▸ SUPPLIED MATERIAL:
-- Opening Marker --

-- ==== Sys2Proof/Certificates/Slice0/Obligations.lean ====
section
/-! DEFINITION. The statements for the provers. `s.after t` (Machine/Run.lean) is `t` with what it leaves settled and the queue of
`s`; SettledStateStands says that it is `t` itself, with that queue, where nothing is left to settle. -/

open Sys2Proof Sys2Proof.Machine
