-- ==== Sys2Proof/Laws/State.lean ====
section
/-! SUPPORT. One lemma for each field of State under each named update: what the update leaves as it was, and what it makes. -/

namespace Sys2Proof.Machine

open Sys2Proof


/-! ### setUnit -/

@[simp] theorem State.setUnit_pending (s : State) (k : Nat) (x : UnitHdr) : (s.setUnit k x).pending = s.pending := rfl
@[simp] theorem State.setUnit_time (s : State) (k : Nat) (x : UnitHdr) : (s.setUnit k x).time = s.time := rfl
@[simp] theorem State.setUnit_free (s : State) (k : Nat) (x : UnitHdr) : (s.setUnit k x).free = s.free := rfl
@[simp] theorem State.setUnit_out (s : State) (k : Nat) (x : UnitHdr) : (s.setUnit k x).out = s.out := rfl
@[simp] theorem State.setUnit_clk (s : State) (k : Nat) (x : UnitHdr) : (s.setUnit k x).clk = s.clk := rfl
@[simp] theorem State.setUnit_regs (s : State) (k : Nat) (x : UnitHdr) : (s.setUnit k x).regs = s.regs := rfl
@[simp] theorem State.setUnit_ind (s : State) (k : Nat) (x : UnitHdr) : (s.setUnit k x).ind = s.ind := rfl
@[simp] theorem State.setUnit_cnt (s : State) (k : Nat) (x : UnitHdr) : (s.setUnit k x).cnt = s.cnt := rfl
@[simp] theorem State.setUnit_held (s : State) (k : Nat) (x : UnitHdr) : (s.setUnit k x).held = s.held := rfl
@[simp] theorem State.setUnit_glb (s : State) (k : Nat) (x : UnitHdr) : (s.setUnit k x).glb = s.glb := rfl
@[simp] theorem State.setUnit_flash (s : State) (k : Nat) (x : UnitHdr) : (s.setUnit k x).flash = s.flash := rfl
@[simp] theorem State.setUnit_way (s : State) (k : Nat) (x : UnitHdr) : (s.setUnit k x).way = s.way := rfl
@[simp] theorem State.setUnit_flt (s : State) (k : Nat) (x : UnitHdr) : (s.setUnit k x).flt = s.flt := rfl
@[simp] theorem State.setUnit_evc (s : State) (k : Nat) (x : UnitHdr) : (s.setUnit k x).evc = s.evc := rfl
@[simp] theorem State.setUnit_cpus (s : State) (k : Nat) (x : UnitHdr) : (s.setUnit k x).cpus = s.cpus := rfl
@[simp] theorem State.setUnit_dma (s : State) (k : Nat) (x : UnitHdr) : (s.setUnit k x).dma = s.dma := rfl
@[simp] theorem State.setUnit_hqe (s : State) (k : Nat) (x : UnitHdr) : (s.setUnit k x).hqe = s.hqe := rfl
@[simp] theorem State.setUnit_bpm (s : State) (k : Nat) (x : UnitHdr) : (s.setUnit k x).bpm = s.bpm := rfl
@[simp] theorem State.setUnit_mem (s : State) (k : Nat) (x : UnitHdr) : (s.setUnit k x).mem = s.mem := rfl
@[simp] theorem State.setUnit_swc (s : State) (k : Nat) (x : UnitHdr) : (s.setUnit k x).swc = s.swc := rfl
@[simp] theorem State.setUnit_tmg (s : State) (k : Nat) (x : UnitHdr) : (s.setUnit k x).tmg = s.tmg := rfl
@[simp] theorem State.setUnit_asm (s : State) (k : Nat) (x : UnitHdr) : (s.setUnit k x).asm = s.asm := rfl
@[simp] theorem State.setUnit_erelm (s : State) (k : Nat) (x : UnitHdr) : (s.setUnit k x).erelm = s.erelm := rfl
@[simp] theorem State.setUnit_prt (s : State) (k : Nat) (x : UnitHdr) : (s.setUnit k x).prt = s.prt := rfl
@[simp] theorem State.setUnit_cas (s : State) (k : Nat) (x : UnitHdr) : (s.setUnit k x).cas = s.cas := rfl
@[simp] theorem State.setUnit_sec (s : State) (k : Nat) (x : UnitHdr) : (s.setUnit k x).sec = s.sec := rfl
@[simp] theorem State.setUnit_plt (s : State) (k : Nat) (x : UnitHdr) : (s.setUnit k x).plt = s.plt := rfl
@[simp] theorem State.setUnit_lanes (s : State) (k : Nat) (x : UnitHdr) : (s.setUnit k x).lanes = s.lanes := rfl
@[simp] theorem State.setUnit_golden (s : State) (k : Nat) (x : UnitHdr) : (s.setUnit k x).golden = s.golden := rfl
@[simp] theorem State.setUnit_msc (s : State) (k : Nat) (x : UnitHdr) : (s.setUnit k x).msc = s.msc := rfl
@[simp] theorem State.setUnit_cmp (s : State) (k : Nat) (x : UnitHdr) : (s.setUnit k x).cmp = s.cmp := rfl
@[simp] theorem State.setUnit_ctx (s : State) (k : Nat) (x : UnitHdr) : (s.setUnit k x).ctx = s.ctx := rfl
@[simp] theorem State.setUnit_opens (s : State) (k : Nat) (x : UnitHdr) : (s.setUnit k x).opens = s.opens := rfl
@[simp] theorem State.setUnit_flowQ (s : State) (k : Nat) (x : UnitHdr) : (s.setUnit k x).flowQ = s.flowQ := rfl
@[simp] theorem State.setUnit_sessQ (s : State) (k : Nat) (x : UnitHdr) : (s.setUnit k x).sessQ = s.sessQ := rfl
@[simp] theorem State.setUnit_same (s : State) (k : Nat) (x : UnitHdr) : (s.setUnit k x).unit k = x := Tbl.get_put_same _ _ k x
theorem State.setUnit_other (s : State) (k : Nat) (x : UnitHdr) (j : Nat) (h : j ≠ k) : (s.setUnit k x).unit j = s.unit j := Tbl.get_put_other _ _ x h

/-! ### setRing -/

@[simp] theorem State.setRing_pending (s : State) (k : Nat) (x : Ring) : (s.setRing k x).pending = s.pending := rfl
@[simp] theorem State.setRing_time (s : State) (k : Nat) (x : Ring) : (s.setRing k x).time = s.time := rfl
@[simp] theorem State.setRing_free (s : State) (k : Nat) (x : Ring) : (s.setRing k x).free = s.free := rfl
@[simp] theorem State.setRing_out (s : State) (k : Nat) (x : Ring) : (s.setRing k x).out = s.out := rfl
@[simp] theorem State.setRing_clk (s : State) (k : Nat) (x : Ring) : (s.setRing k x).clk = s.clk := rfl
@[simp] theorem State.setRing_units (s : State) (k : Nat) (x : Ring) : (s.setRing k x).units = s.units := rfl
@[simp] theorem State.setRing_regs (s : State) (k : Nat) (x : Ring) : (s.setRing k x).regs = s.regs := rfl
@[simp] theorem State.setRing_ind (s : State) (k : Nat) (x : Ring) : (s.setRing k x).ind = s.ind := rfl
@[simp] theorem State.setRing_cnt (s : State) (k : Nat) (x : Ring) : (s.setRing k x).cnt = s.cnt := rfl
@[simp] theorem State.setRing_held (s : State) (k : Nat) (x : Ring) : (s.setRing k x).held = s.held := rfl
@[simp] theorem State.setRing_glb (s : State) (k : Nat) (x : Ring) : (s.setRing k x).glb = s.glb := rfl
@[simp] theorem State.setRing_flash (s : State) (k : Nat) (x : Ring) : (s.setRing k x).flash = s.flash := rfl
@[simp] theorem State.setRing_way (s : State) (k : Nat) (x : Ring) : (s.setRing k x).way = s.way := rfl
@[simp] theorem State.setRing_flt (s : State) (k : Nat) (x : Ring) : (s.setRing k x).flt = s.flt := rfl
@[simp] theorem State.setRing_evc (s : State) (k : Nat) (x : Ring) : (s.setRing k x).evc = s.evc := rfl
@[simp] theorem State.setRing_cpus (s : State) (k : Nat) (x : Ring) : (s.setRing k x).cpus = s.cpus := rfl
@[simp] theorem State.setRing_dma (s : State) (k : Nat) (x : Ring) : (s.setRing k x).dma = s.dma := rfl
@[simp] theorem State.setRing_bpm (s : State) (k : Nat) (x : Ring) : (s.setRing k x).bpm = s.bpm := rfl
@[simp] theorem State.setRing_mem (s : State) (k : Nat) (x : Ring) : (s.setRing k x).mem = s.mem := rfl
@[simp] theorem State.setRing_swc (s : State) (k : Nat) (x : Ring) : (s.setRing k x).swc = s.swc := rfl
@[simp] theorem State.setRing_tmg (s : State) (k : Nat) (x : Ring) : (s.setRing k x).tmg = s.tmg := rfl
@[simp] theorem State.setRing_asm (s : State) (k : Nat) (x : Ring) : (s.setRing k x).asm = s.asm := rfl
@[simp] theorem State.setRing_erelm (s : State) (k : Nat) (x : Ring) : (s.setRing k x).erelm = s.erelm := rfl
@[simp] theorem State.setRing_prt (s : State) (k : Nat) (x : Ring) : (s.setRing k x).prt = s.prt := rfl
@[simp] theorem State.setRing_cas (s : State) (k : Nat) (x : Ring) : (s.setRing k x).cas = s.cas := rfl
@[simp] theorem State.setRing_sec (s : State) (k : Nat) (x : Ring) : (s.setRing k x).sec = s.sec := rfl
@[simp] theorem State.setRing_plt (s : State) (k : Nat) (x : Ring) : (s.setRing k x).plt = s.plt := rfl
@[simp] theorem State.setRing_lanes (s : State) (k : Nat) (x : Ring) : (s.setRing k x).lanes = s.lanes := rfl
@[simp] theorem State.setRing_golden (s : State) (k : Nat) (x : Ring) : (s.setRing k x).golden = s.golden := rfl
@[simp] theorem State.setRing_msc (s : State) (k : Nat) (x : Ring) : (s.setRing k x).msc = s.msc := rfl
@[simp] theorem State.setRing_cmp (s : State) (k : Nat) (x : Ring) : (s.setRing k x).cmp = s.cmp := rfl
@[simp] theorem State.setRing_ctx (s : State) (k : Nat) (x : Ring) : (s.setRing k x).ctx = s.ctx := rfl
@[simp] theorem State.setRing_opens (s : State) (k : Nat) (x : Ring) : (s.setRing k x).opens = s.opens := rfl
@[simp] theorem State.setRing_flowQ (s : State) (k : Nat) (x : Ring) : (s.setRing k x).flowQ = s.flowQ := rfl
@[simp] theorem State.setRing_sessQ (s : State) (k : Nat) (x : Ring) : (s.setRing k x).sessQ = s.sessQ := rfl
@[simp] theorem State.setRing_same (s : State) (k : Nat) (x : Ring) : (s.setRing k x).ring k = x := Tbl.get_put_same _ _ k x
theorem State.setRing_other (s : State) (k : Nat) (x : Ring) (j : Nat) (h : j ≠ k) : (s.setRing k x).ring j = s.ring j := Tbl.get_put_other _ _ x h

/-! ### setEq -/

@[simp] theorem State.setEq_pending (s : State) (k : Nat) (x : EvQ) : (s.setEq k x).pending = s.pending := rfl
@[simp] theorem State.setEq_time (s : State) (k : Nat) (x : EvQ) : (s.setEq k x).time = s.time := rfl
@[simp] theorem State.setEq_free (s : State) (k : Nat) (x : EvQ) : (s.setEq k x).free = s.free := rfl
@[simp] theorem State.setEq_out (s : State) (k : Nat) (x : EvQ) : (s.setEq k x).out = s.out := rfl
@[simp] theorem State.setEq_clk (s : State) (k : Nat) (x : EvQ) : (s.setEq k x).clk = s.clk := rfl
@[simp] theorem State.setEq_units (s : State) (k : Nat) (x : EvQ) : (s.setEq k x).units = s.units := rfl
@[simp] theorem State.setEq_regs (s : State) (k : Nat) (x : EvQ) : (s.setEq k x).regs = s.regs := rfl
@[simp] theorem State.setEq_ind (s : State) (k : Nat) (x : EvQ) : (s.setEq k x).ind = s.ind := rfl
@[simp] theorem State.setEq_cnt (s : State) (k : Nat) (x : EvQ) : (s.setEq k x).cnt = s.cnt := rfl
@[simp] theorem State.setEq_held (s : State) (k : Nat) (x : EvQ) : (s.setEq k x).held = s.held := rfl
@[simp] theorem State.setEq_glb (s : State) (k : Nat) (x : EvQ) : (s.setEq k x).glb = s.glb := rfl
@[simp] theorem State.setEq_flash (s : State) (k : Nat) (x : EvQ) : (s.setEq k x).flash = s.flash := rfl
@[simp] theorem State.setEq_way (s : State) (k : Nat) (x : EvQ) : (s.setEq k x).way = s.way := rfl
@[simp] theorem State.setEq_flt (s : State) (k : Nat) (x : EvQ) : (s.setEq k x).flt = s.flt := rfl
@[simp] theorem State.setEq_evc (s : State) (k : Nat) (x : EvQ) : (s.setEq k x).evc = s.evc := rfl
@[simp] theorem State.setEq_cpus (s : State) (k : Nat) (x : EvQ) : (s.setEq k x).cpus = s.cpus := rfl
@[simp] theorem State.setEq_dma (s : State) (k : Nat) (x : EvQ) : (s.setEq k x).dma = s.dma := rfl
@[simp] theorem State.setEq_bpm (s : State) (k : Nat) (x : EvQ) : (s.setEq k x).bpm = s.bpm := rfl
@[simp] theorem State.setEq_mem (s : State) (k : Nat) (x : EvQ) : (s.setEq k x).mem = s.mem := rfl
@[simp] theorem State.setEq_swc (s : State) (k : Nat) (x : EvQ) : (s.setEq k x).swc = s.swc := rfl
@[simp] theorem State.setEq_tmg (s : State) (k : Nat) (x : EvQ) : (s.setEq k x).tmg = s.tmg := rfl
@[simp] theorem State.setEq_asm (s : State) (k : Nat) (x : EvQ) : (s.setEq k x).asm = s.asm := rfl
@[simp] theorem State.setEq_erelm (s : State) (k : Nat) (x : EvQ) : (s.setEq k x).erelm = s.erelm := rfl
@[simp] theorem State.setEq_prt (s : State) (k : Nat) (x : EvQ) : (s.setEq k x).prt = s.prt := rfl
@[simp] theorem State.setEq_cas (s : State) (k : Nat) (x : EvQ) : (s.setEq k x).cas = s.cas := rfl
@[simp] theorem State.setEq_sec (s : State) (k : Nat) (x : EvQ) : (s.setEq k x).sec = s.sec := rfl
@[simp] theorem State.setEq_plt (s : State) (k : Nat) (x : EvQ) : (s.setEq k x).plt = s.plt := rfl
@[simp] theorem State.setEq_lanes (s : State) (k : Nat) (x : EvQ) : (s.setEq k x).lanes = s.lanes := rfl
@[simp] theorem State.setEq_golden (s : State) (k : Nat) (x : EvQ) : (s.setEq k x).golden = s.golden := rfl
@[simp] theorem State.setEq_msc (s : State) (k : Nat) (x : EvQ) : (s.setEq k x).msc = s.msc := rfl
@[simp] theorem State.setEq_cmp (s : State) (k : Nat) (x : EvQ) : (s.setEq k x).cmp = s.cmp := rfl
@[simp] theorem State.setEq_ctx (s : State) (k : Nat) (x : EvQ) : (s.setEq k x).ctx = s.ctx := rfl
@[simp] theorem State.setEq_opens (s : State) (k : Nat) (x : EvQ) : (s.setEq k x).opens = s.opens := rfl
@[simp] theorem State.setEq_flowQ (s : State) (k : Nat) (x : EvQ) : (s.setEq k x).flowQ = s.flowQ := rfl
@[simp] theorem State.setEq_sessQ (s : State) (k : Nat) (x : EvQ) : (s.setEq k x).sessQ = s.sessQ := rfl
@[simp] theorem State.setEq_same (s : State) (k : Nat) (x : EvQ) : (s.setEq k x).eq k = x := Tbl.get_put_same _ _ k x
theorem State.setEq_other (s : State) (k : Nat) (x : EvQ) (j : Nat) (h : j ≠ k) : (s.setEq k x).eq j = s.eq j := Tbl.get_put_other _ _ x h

-- Closing Marker --

▸ WHAT YOU HAVE TO DO: Word for word, restate the lines above from the line containing "(s.setRing k x).prt = s.prt := rfl" through the line containing "(s.setRing k x).opens = s.opens := rfl", with both included and nothing else.

▸ EXERCISE OUTPUT:
@[simp] theorem State.setRing_prt (s : State) (k : Nat) (x : Ring) : (s.setRing k x).prt = s.prt := rfl
@[simp] theorem State.setRing_cas (s : State) (k : Nat) (x : Ring) : (s.setRing k x).cas = s.cas := rfl
@[simp] theorem State.setRing_sec (s : State) (k : Nat) (x : Ring) : (s.setRing k x).sec = s.sec := rfl
@[simp] theorem State.setRing_plt (s : State) (k : Nat) (x : Ring) : (s.setRing k x).plt = s.plt := rfl
@[simp] theorem State.setRing_lanes (s : State) (k : Nat) (x : Ring) : (s.setRing k x).lanes = s.lanes := rfl
@[simp] theorem State.setRing_golden (s : State) (k : Nat) (x : Ring) : (s.setRing k x).golden = s.golden := rfl
@[simp] theorem State.setRing_msc (s : State) (k : Nat) (x : Ring) : (s.setRing k x).msc = s.msc := rfl
@[simp] theorem State.setRing_cmp (s : State) (k : Nat) (x : Ring) : (s.setRing k x).cmp = s.cmp := rfl
@[simp] theorem State.setRing_ctx (s : State) (k : Nat) (x : Ring) : (s.setRing k x).ctx = s.ctx := rfl
@[simp] theorem State.setRing_opens (s : State) (k : Nat) (x : Ring) : (s.setRing k x).opens = s.opens := rfl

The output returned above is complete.